Les Infants Terribles
Les Infants Terribles with Bird & Carrot and Pussy Riot's Nadya Tolokonnikova
The Saatchi Gallery

Inside Pussy Riot Credit: Kenny Mathieson
Inside Pussy Riot Credit: Kenny Mathieson
Inside Pussy Riot Credit: Kenny Mathieson

The Saatchi Gallery near to Sloane Square has turned itself into a theatre venue in order to present an immersive work that illuminates and complements its ongoing Art Riot exhibition.

That colourful and highly varied exhibit features a demonstration of modern responses to repression in countries of the former USSR, with sex and violence to the fore.

One of the exhibitors is Pussy Riot, the female punk protest group who captured the attention of the world's media when the band staged an impromptu concert in Moscow’s Cathedral of Christ the Saviour as a result of which three members were condemned to two years of hard labour in prison.

The hour-long immersive performance has been crafted by Les Infants Terribles with Bird & Carrot and band member Nadya Tolokonnikova and is presented by a team of young female actors. Together, they attempt to achieve two goals. The first is to inform and educate small groups about the issues that Pussy Riot was protesting, which stretch way beyond the borders of Russia and its affiliates. In addition, the creative team tries to recreate or at least represent the conditions that the imprisoned ladies faced while serving their sentences.

Attending the very first performance requires a degree of latitude, since some elements were not as slick as they are likely to become. Even so, there are enough powerful and shocking moments to justify the experience, accepting that some of the artistic decisions do not come off.

The real strength of the production lies in the hints at what innocent protesters faced after being convicted of trumped-up charges of hooliganism. Rather than being bound over to keep the peace or, at worst, facing a short spell in an open prison with home visits at weekends, they were treated like mini-murderers. Although what we face is relatively gentle and lasts for 20 minutes rather than two years, the message hits home pretty hard.

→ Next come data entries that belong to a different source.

-- ==== Sys2Proof/Tests/Slice0.lean ====
section
/-! SUPPORT. Tests: ill-formed commands that `wf` refuses, frames written from the layouts of R198 and R199 that decode to their
commands, single steps from the manual's examples, and for each statement with hypotheses a state and operands that meet them. -/

namespace Sys2Proof.Tests

open Sys2Proof Sys2Proof.Machine

-- One theorem after the other: each kernel evaluation below needs the whole environment before it.
set_option Elab.async false

/-! ### Ill-formed commands -/

theorem test_ill_formed_tag : ((.start 256 : Instr)).wf = false := by decide
theorem test_ill_formed_handle_slot : ((.lookup 1 ⟨256, 1⟩ : Instr)).wf = false := by decide
theorem test_ill_formed_handle_epoch : ((.retire 1 ⟨1, 256⟩ : Instr)).wf = false := by decide
theorem test_ill_formed_walk_list : ((.walk 1 256 0 ⟨0, 0⟩ : Instr)).wf = false := by decide
theorem test_ill_formed_walk_platform : ((.walk 1 2 256 ⟨0, 0⟩ : Instr)).wf = false := by decide
theorem test_ill_formed_key : ((.findTrain 1 0 16777216 ⟨0, 0⟩ : Instr)).wf = false := by decide
theorem test_ill_formed_location : ((.findIncident 1 0 1 65536 ⟨0, 0⟩ : Instr)).wf = false := by decide
theorem test_ill_formed_vehicle : ((.createTrain 1 16777216 1 0 0 none : Instr)).wf = false := by decide
theorem test_ill_formed_service : ((.createTrain 1 1 65536 0 0 none : Instr)).wf = false := by decide
theorem test_ill_formed_origin : ((.amendTrain 1 ⟨1, 1⟩ none (some 256) none none : Instr)).wf = false := by decide
theorem test_ill_formed_trip_start : ((.amendTrain 1 ⟨1, 1⟩ none none (some 16777216) none : Instr)).wf = false := by decide
theorem test_ill_formed_severity : ((.raiseIncident 1 256 0 0 ⟨0, 0, 0, 0⟩ ⟨0, 0, 0, 0, 0, 0, false, false⟩ : Instr)).wf = false := by decide
theorem test_ill_formed_restriction : ((.raiseIncident 1 1 0 0 ⟨2, 65536, 0, 0⟩ ⟨0, 0, 0, 0, 0, 0, false, false⟩ : Instr)).wf = false := by decide
theorem test_ill_formed_announcement : ((.amendIncident 1 ⟨1, 1⟩ none none (some ⟨1, 65536, 0, 0, 0, 0, false, false⟩) : Instr)).wf = false := by decide
theorem test_ill_formed_minutes : ((.createAnnouncement 1 0 1 0 ⟨0, 0⟩ (some 256) ⟨0, 0, 0⟩ : Instr)).wf = false := by decide
theorem test_ill_formed_mode : ((.amendAnnouncement 1 ⟨1, 1⟩ none none (some ⟨1, 65536, 0⟩) : Instr)).wf = false := by decide
theorem test_ill_formed_index : ((.readPlatform 1 256 : Instr)).wf = false := by decide
theorem test_ill_formed_warning_level : ((.setWarningLevel 1 0 256 : Instr)).wf = false := by decide
theorem test_ill_formed_saved_lateness : ((.amendSaveEntry 1 ⟨1, 1⟩ (some 8388608) none : Instr)).wf = false := by decide
theorem test_ill_formed_line_time : ((.setTime 1 16777216 : Instr)).wf = false := by decide
theorem test_ill_formed_step : ((.adjustTime 1 (-32769) : Instr)).wf = false := by decide
theorem test_ill_formed_config_bytes : ((.loadConfig 1 9 0 (List.replicate 247 0) : Instr)).wf = false := by decide +kernel
theorem test_ill_formed_class : ((.readAttention 1 (some 256) : Instr)).wf = false := by decide
theorem test_ill_formed_known_code : ((.unknownRequestCode 1 0 2 : Instr)).wf = false := by decide
theorem test_ill_formed_body_length : ((.unknownRequestCode 0 0 249 : Instr)).wf = false := by decide
theorem test_ill_formed_report_time : ((.arrive 1 0 864000 : Instr)).wf = false := by decide
theorem test_ill_formed_feeder_section : ((.feeder 256 .low .closed 0 : Instr)).wf = false := by decide
theorem test_ill_formed_alarm_severity : ((.platformAlarm 0 true 256 0 : Instr)).wf = false := by decide
theorem test_ill_formed_player : ((.ready 256 : Instr)).wf = false := by decide
theorem test_ill_formed_slot : ((.departureExpiry 256 : Instr)).wf = false := by decide
theorem test_ill_formed_queue_entry : ((.waitExpiry 12 ⟨1, 1⟩ : Instr)).wf = false := by decide
theorem test_ill_formed_operation : ((.operationExpiry 32 : Instr)).wf = false := by decide
theorem test_ill_formed_deadline_player : ((.startExpiry 48 : Instr)).wf = false := by decide
theorem test_well_formed : ([.start 255, .setTime 0 16777215, .adjustTime 1 (-32768), .loadConfig 1 9 0 (List.replicate 246 0),
    .unknownRequestCode 1 0 3, .arrive 16777215 255 863999, .leaseExpiry 11 ⟨255, 15⟩, .stopExpiry 47] : List Instr).all Instr.wf = true := by decide +kernel
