/-- The commands of the block. Constructors are grouped by their operands, since compiled code cannot build one that has
operands and an index above 244; the kernel evaluates all. -/
inductive Instr where
  -- Maloa commands, in the order of the table
  | deviceReset (q : Request)
  | resetCauseClear (q : Request)
  | startupRead (q : Request)
  | dieMapRead (q : Request)
  | seamLinkRead (q : Request)
  | deviceInfo (q : Request)
  | echo (q : Request)
  | tokenSet (q : Request)
  | tokenClear (q : Request)
  | tokenRead (q : Request)
  | selfGidSet (q : Request)
  | eventRead (q : Request)
  | linkWeightsSet (q : Request)
  | linkStatusRead (q : Request)
  | linkRetrain (q : Request)
  | portConfig (q : Request)
  | portStateRead (q : Request)
  | portEnable (q : Request)
  | gangSet (q : Request)
  | windowReset (q : Request)
  | lambdaMapRead (q : Request)
  | portLoopback (q : Request)
  | prbsRun (q : Request)
  | laserStateRead (q : Request)
  | laserCmisAccess (q : Request) (ack : Bool) (data : Bytes)
  | laserSwitch (q : Request)
  | rxPowerRead (q : Request)
  | monitorConfig (q : Request)
  | biasLimitsSet (q : Request)
  | transomMapWrite (q : Request)
  | transomMapRead (q : Request)
  | transomPathCheck (q : Request)
  | routeWriteRange (q : Request)
  | pathsetWrite (q : Request)
  | mcastWrite (q : Request)
  | flowletConfig (q : Request)
  | stairConfig (q : Request)
  | chuteRead (q : Request)
  | txnBegin (q : Request)
  | txnCommit (q : Request) (bad : List (Nat × Nat)) (nacks : Nat)
  | txnRollback (q : Request)
  | txnStatus (q : Request)
  | tableRead (q : Request) (bad : List Nat)
  | tableWrite (q : Request)
  | tableCompareWrite (q : Request) (parityBad : Bool)
  | tableClearAge (q : Request)
  | snapshotSave (q : Request)
  | snapshotApply (q : Request) (obs : NvReadObs) (digestBad : Bool)
  | snapshotList (q : Request)
  | snapshotDelete (q : Request)
  | snapshotSetBoot (q : Request)
  | blockQuiesce (q : Request)
  | blockResume (q : Request)
  | blockCreate (q : Request)
  | blockDelete (q : Request)
  | blockRead (q : Request)
  | blockPoolSet (q : Request)
  | grantSet (q : Request)
  | bufferConfig (q : Request)
  | bufferRead (q : Request)
  | cellarStatus (q : Request)
  | cellarRegulatorSet (q : Request)
  | cellarMemtest (q : Request)
  | meterSet (q : Request)
  | meterRead (q : Request)
  | shaperSet (q : Request)
  | shaperRead (q : Request)
  | gateListWrite (q : Request)
  | gateListRead (q : Request)
  | markSet (q : Request)
  | schedWeightsSet (q : Request)
  | ctxCreate (q : Request)
  | ctxModify (q : Request)
  | ctxDestroy (q : Request)
  | ctxRead (q : Request)
  | treeSet (q : Request)
  | engineFlagsRead (q : Request)
  | engineFlagsClear (q : Request)
  | epochStatus (q : Request)
  | epochAbort (q : Request)
  | hamperConfig (q : Request)
  | engineStateRead (q : Request)
  | mantelConfig (q : Request)
  | mantelStatus (q : Request)
  | stepConfig (q : Request)
  | calendarSet (q : Request)
  | calendarRead (q : Request)
  | ptpConfig (q : Request)
  | ptpStatus (q : Request)
  | tsQueueRead (q : Request)
  | darningMaskRead (q : Request)
  | darningConfig (q : Request)
  | faultRead (q : Request)
  | hearthHandover (q : Request)
  | selftestConfig (q : Request)
  | selftestRun (q : Request) (failed : List (Nat × Nat))
  | fwImageBegin (q : Request)
  | fwImageWrite (q : Request)
  | fwImageVerify (q : Request)
  | fwActivate (q : Request)
  | fwStatus (q : Request)
  | powerRead (q : Request) (analog : List (Nat × Nat))
  | thermalRead (q : Request)
  | thermalLimitsSet (q : Request)
  | powerCapSet (q : Request)
  | loopStatus (q : Request)
  | deedReport (q : Request)
  | randomRead (q : Request)
  | keyGenerate (q : Request)
  | debugUnlock (q : Request)
  | porchRead (q : Request)
  | porchAlarmClear (q : Request)
  | fuseRead (q : Request)
  | nvStatus (q : Request)
  | nvRead (q : Request) (obs : NvReadObs)
  | nvWrite (q : Request)
  | nvScrub (q : Request)
  | bootcfgRead (q : Request) (obs : NvReadObs)
  | bootcfgWrite (q : Request)
  | nvLogRead (q : Request) (lost : List Nat)
  | counterRead (q : Request)
  | counterClear (q : Request)
  | counterFilterSet (q : Request)
  | occThresholdSet (q : Request)
  | telemetryExportSet (q : Request)
  -- Events with operands
  | bar0RegisterWrite (off : Nat) (value : Nat)
  | bar0SubwordAccess (write : Bool) (off : Nat) (enables : Nat)
  | refReturned (elapsedUs : Nat)
  | pllUnlock (die domain : Nat)
  | hearthWatchdogExpired (hearth : Nat)
  | discoveryDone (dies : List DieObs) (untrained miswired : List Nat)
  | p3Complete (halt : Nat) (rows : List (Nat × Nat × Nat × Nat)) (chunks : List (Nat × Nat × Nat))
  | windowUp (window : Nat) (ms : Nat)
  | trngRunEnd (standby pass : Bool)
  | windowLightTimeout (window : Nat) (rings : Bool)
  | seamFlitReceived (link : Nat) (high : Bool) (ready : Nat) (returns : List Nat) (crcOk : Bool)
  | seamReplay (link : Nat) (high : Bool) (ok : Bool) (failing : List (Nat × Nat))
  | seamLaneFailed (link : Nat) (high : Bool) (group lane : Nat)
  | sillCellReceived (window : Nat) (toHall : Bool) (crcOk : Bool) (wire : Option Nat)
  | doorbell (tail : Nat)
  | rplIdxHeadWrite (head : Nat)
  | mailboxEnable (value : Nat)
  | requestFetch (slot : Bytes) (dmaOk : Bool)
  | replySegmentWrite (dmaOk : Bool)
  | commandTimeout (src : Source) (tag : Nat)
  | sourceForgotten (src : Source)
  | replyCacheExpiry (src : Source) (tag : Nat)
  | eventRaised (die : Nat)
  | eventLoss (die : Nat)
  | evCtrlWrite (value : Nat)
  | codewordPairDecoded (port lane : Nat) (levels : List Nat)
  | linkWordReceived (port : Nat)
  | replayTimeout (port : Nat)
  | frameReceived (port : Nat) (parity : ParityObs)
  | codewordLock (port : Nat)
  | trainingMessageReceived (port : Nat)
  | trainingAttemptTimeout (port : Nat)
  | trainingRetry (port : Nat)
  | frameTransmit (port : Nat) (err : ReadError)
  | linkFecHigh (port : Nat)
  | laneFault (pair lambda fclass : Nat) (tx : Bool) (level : Int)
  | lambdaBridgeIdentified (pair : Nat) (k : Option Nat)
  | lambdaSpareSelect (pair : Nat)
  | lambdaPark (pair : Nat)
  | spareBridgeTimeout (pair : Nat)
  | portLaneRestored (pair lambda : Nat)
  | ringLockAcquired (pair lambda : Nat) (tx : Bool)
  | eqAdaptStep (port lane : Nat) (margin : Nat)
  | eqMarginLow (port lane margin : Nat)
  | portPhyReady (port : Nat)
  | prbsRunEnd (port : Nat) (counts : List (Nat × Nat))
  | laserModuleReady (m : Nat) (obs : ModuleObs)
  | laserModuleInserted (m : Nat)
  | laserModuleRemoved (m : Nat)
  | laserInterrupt (m : Nat) (faulty : List Nat)
  | moduleMonitorRead (m : Nat) (temp : Int) (power : Nat) (lasers : List (Nat × Int))
  | feedLos (m lambda : Nat)
  | lightRestored (m lambda : Nat)
  | staggerOddGroup (window : Nat)
  | frequencyMatch (m : Nat)
  | monitorWindowEnd (window source index lambda : Nat) (obs : MonitorObs)
  | lightLoopPass (window : Nat)
  | transomMapApplied (window : Nat)
  | transomPassLos (window entry : Nat)
  | transomPassRestored (window entry : Nat)
  | transomRingUnlock (window entry ring : Nat)
  | chuteRepair (hall : Nat) (shadowOk : Bool) (repairNs : Nat)
  | commitInstant (handle : Nat)
  | tceRead (ctrl : Nat) (parityBad : Bool)
  | tceWrite (ctrl : Nat)
  | tceCompareWrite (ctrl : Nat) (parityBad : Bool)
  | tceClearAge (ctrl : Nat)
  | txnIdleTimeout (handle : Nat)
  | quiesceDrainCheck (latchkey : Nat)
  | drainLimitExpired (latchkey : Nat)
  | heldFrameRetry (hall : Nat)
  | bufferLoop (hall : Nat)
  | crossHallArrival (src dst : Nat)
  | spillWriteAck (hall : Nat)
  | spillReturn (port vc : Nat) (err : ReadError) (lines : List (Nat × LineObs))
  | cellarScrub (hall : Nat) (obs : LineObs)
  | cellarRowSpared (die : Nat) (lost : List Nat)
  | chunkRewriteStart (die channel : Nat)
  | cellarChunkSpared (die channel : Nat) (lost : List Nat)
  | cellarRefresh (die : Nat)
  | cellarRefreshMode (die : Nat) (hottest : Int)
  | gateEntryChange (port : Nat)
  | mangleContribReceived (mangle check : Nat)
  | chunkDone (mangle : Nat)
  | releaseSend (ctx : Nat)
  | engineSelftestDone (mangle : Nat) (activeFails shadowFails : Bool)
  | hamperEntryWrite (mangle : Nat)
  | replayWaitExpired (ctx : Nat) (lost : List (Nat × Nat × Bool))
  | collStraggler (ctx chunk : Nat)
  | collRunStalled (ctx run : Nat)
  | mantelFrameReceived (port : Nat)
  | mantelSourceLost (port : Nat)
  | stepInstant (g : Nat)
  | ptpMessageReceived (port : Nat) (obs : PtpObs)
  | ptpEventMessageSend (port msgType id : Nat)
  | legRateWrite (value : Nat)
  | legOffsetLoWrite (value : Nat)
  | darningFrameReceived (port : Nat)
  | darningSilent (port : Nat)
  | maskHoldExpired (port : Nat)
  | restoreHoldExpired (port : Nat)
  | flapHoldExpired (port : Nat)
  | dieFault (die condition : Nat)
  | hallKeepaliveTimeout (hall : Nat)
  | thermalDwellExpired (zone : Nat)
  | thermalTrip (zone sensor : Nat) (reading : Int)
  | frequencyGuard (mangle : Nat)
  | frequencyGuardRelease (mangle : Nat)
  | pcieLink (up : Bool) (speed width : Nat)
  | railOutOfRange (tenthMv : List Nat)
  | pcieConfigurationRequest (write : Bool) (off : Nat) (value : Nat)
  | maloaRequestRefused (src : Source) (ingress : Nat) (udp : UdpObs) (packet : Bytes)
  | thermalSample (samples : List (Nat × List Reading))
  | powerCapWindow (average : Nat)
  | p1ImageChecked (mounts : List NvMount) (copies : List ImageObs) (badRecords : List Nat)
  | p5Complete (obs : NvReadObs) (digestBad : Bool)
  | p0Complete (pcieRef : Bool)
  | trngRetest (standby : Bool)
  | heartbeatTimeout (pcieRef : Bool)
  | nvTransactionCommit (failed : List (Nat × Nat × Bool))
  -- Events with operands that compiled code cannot build
  | selftestPeriod (item : Nat) (failed : List (Nat × Nat))
  | mangleLevelStep (mangle : Nat)
  | avsStep (rail : Nat) (up : Bool) (margin : Int)
  | hallMargin (hall : Nat) (margin : Int)
  | porchAlarm (monitors : Nat)
  | nvScrubBlock (device region : Nat) (obs : NvReadObs)
  | nvWearLevel (device newMin : Nat)
  | nvResyncDone (device copied : Nat)
  | telemetryTrigger (set : Nat)
  | mgmtLink (port : Nat) (up : Bool)
  | ipAddress (port : Nat) (v6 : Bool) (addr : Nat) (acquired : Bool)
  | mgmtNeighbourRequest (port : Nat) (kind : Nat) (addr : Nat)
  | sidebandRead (off len : Nat)
  | jtagInstruction (code : Nat)
  | avsBusPoll (k : Nat) (response : Option (Nat × Nat))
  | ringHeadroom (pair lambda : Nat) (tx : Bool) (pct : Nat)
  | ptpAnnounceTimeout (port : Nat)
  | porchMonitorAlarmEnd (monitors : Nat)
  | cellarMemtestDone (hall : Nat) (found : List (Nat × LineObs))
  | porchSecond (temp : Int) (cellMv : Nat)
  | telemetryDatagramSend (lost : List (Nat × Nat × Bool))
  -- Events without operands, in the order of the table
  | powerOnReset
  | resetNAsserted
  | pcieReset
  | warmReset
  | refLost
  | refHoldoverExpired
  | refAbsent
  | porchXtalFail
  | p4Complete
  | p6Complete
  | mantelFreeRun
  | hearthBStandbyReady
  | resetRings
  | evNewestLoRead
  | headTimerCheck
  | flowletSweep
  | queueLoadPublish
  | tceOperationDone
  | mantelFrameSend
  | msyncInEdge
  | calendarSecond
  | calendarSetTimeAt
  | tsPop
  | tsClearOvf
  | mantelLoRead
  | calNsRead
  | legLoRead
  | darningFrameSend
  | leaderHeartbeatLoss
  | standbyKeepaliveLoss
  | hearthHandoverDone
  | activationStandbyReady
  | fwTrialEnd
  | fwActivated
  | debugChallengeExpiry
  | drbgReseed
  | nvLogWrite
  | ctrCapture
  | ctrReadClear
  | backupCellLost
  deriving DecidableEq, Repr

end Sys2Proof
end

Amongst other degradations, audience members are obliged to wear balaclavas, plastic handcuffs and green prison boiler suits.

The associated hard labours may not have challenged Hercules but made a point through their pointlessness, made more so by the sadism of the guards, whose main mode of communication is insult at top volume.

The hour builds to a climax when each of the paying guests is rewarded with a message from the sponsors delivered not in a 5-star hotel suite but a cell in total darkness with barely room to sit down.

By the time that the minor blips have been ironed out, i.e. when this review is published, Inside Pussy Riot will be a novel, immersive experience that delivers an important message about freedom of speech and, more simply, freedom.